The risks set forth below are discussed in more detail in the “Risk Factors” section in the accompanying preliminary pricing supplement. Please review those risk factors carefully prior to making an investment decision.

Risks Relating to an Investment in the Securities

The securities do not guarantee the return of any principal.

The securities do not provide for the regular payment of interest.

The contingent quarterly coupon, if any, is based on the determination closing price of the underlying stock on only the related quarterly observation date at the end of the related interest period.

Investors will not participate in any appreciation in the price of the underlying stock.

The market price will be influenced by many unpredictable factors.

The securities are subject to our credit risk, and any actual or anticipated changes to our credit ratings or credit spreads may adversely affect the market value of the securities.

As a finance subsidiary, MSFL has no independent operations and will have no independent assets.

Reinvestment risk.

Investing in the securities is not equivalent to investing in the common stock of NVIDIA Corporation.

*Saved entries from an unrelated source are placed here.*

/-! ### Refusals -/

/-- The phase check of R4 on a signed kind, with check 4 of R20 before it. -/
theorem phaseRefusal_of_signed (s : State) (k : RegionKind) (hk : k ≠ .plain) :
    (s.cju.chan = some .catchup ∨ s.cju.chan = some .restoring → phaseRefusal s k = some .restoring) ∧
    (s.cju.chan ≠ some .catchup → s.cju.chan ≠ some .restoring →
      (s.dev = .configuring → phaseRefusal s k = none) ∧ (s.dev = .signing → phaseRefusal s k = some .phase) ∧
      (s.dev = .running →
        phaseRefusal s k = if s.cju.chan = some .opened ∧ k = .vital then none else some .phase)) := by
  have signed : k.signed = true := by cases k <;> first | rfl | exact absurd rfl hk
  refine ⟨fun h => ?_, fun h1 h2 => ?_⟩
  · rcases h with h | h <;> simp [phaseRefusal, signed, h]
  · unfold phaseRefusal
    rw [if_pos signed]
    split
    · rename_i h; exact absurd h h1
    · rename_i h; exact absurd h h2
    · exact ⟨fun h => by rw [h], fun h => by rw [h], fun h => by rw [h]⟩

/-- Settles O8: the first failed check is the one that `accessCheck` names. -/
theorem accessCheckRefuses : Obligations.AccessCheckRefuses := by
  refine ⟨fun b i r s h => ?_, fun k i r s h => slotRegion_iff s h k i r, ?refused,
    fun s => ⟨rfl, fun k hk => phaseRefusal_of_signed s k hk⟩⟩
  · rw [regionOf_iff s h]
    simp [Descriptor.covers]
  case refused =>
    intro ini addr be data s reason region write hr ha hf hp hcase
    have refused : ∀ data : Word,
        accessCheck s ⟨ini, write, addr.toNat / 4, be, data⟩ = some (reason, region) := by
      intro data
      rcases hcase with ⟨hi, rfl, rfl⟩ | ⟨hi, hreg, rfl, rfl⟩ | ⟨hi, i, r, hreg, rfl, hfail⟩
      · simp [accessCheck, hi, blockOf_div]
      · simp [accessCheck, hi, blockOf_div, hreg]
      · rw [accessCheck_of_region s _ i r hi (by rwa [blockOf_div])]
        rcases hfail with ⟨hright, rfl⟩ | ⟨hright, rfl, hphase⟩
        · simp [hright]
        · simp [hright, hphase]
    have answered : ∀ data : Word, transfer ini write addr be data s =
        Claim.answered ini .error 0 (recordRefusal reason ini (4 * (addr.toNat / 4)) region s) := fun data =>
      (transfer_memory ini write addr be data s hr ha).trans
        (arrive_of_answered _ s _ hf hp (judge_of_refused false _ s reason region (refused data)))
    cases write
    · exact congrArg Host.Outcome.next (answered 0)
    · exact congrArg Host.Outcome.next (answered data)

/-! ### The record of a refusal -/

/-- Recording an event with room appends its record, and ALERT looks at it under its own mask bit (R177, R180). -/
theorem recordEvent_eq_of_room (b : EventBody) (s : State) (h : s.cmu.events.length < 64) :
    recordEvent b s =
      { s with
        cmu := { s.cmu with
          events := s.cmu.events ++ [⟨s.cmu.nextSeq, s.cmu.ms, s.cju.cycle + 1, b⟩]
          nextSeq := s.cmu.nextSeq + 1
          alert := alertLevel (s.cmu.events ++ [⟨s.cmu.nextSeq, s.cmu.ms, s.cju.cycle + 1, b⟩]) s.cmu.mask } } := by
  simp only [recordEvent, Cmu.record, Config.eventMax, h, if_true]
  rfl

/-- A full queue drops the event and counts it. -/
theorem recordEvent_eq_of_full (b : EventBody) (s : State) (h : 64 ≤ s.cmu.events.length) :
    recordEvent b s =
      { s with
        cmu := { s.cmu with
          nextSeq := s.cmu.nextSeq + 1
          dropped := if s.cmu.dropped < 65535 then s.cmu.dropped + 1 else s.cmu.dropped } } := by
  have full : ¬s.cmu.events.length < Config.eventMax := Nat.not_lt.2 h
  simp only [recordEvent, Cmu.record, full, if_false]
  rfl

/-- ALERT over a queue with one record more. -/
theorem alertLevel_append (events : List Record) (r : Record) (mask : BitVec 19) :
    alertLevel (events ++ [r]) mask =
      (decide (events.length + 1 = 64) || alerts mask r.body || events.any (fun r => alerts mask r.body)) := by
  simp only [alertLevel, List.length_append, List.length_singleton, Config.eventMax, List.any_append, List.any_cons,
    List.any_nil, Bool.or_false, Bool.or_assoc]
  rw [Bool.or_comm (events.any _)]
  rfl

/-- A newest record of the same refusal takes it (R23). -/
theorem repeated_same (reason : AccessReason) (ini : Initiator) (a n : Nat) (region : Option Nat) :
    repeated reason ini region (.accessRefused reason ini a region n) =
      some (.accessRefused reason ini a region (if n < 255 then n + 1 else n)) := by
  simp [repeated, satInc]

/-- Any other newest record does not. -/
theorem repeated_other (reason : AccessReason) (ini : Initiator) (region : Option Nat) (b : EventBody)
    (h : ∀ a n, b ≠ .accessRefused reason ini a region n) : repeated reason ini region b = none := by
  unfold repeated
  split
  case h_1 reason' ini' a region' n =>
    rw [if_neg]
    rintro ⟨rfl, rfl, rfl⟩
    exact h a n rfl
  case h_2 => rfl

The securities will not be listed on any securities exchange and secondary trading may be limited. Accordingly, you should be willing to hold your securities for the entire 3-year term of the securities.

The rate we are willing to pay for securities of this type, maturity and issuance size is likely to be lower than the rate implied by our secondary market credit spreads and advantageous to us. Both the lower rate and the inclusion of costs associated with issuing, selling, structuring and hedging the securities in the original issue price reduce the economic terms of the securities, cause the estimated value of the securities to be less than the original issue price and will adversely affect secondary market prices.

The estimated value of the securities is approximately $946.30 per security, or within $45.00 of that estimate, and is determined by reference to our pricing and valuation models, which may differ from those of other dealers and is not a maximum or minimum secondary market price.

Hedging and trading activity by our affiliates could potentially affect the value of the securities.

The calculation agent, which is a subsidiary of Morgan Stanley and an affiliate of MSFL, will make determinations with respect to the securities.

The U.S. federal income tax consequences of an investment in the securities are uncertain.

Risks Relating to the Underlying Stock

No affiliation with NVIDIA Corporation.

We may engage in business with or involving NVIDIA Corporation without regard to your interests.

The antidilution adjustments the calculation agent is required to make do not cover every corporate event that could affect the underlying stock.

 

Tax Considerations

You should review carefully the discussion in the accompanying preliminary pricing supplement under the caption “Additional Information About the Securities–Tax considerations” concerning the U.S. federal income tax consequences of an investment in the securities, and you should consult your tax adviser.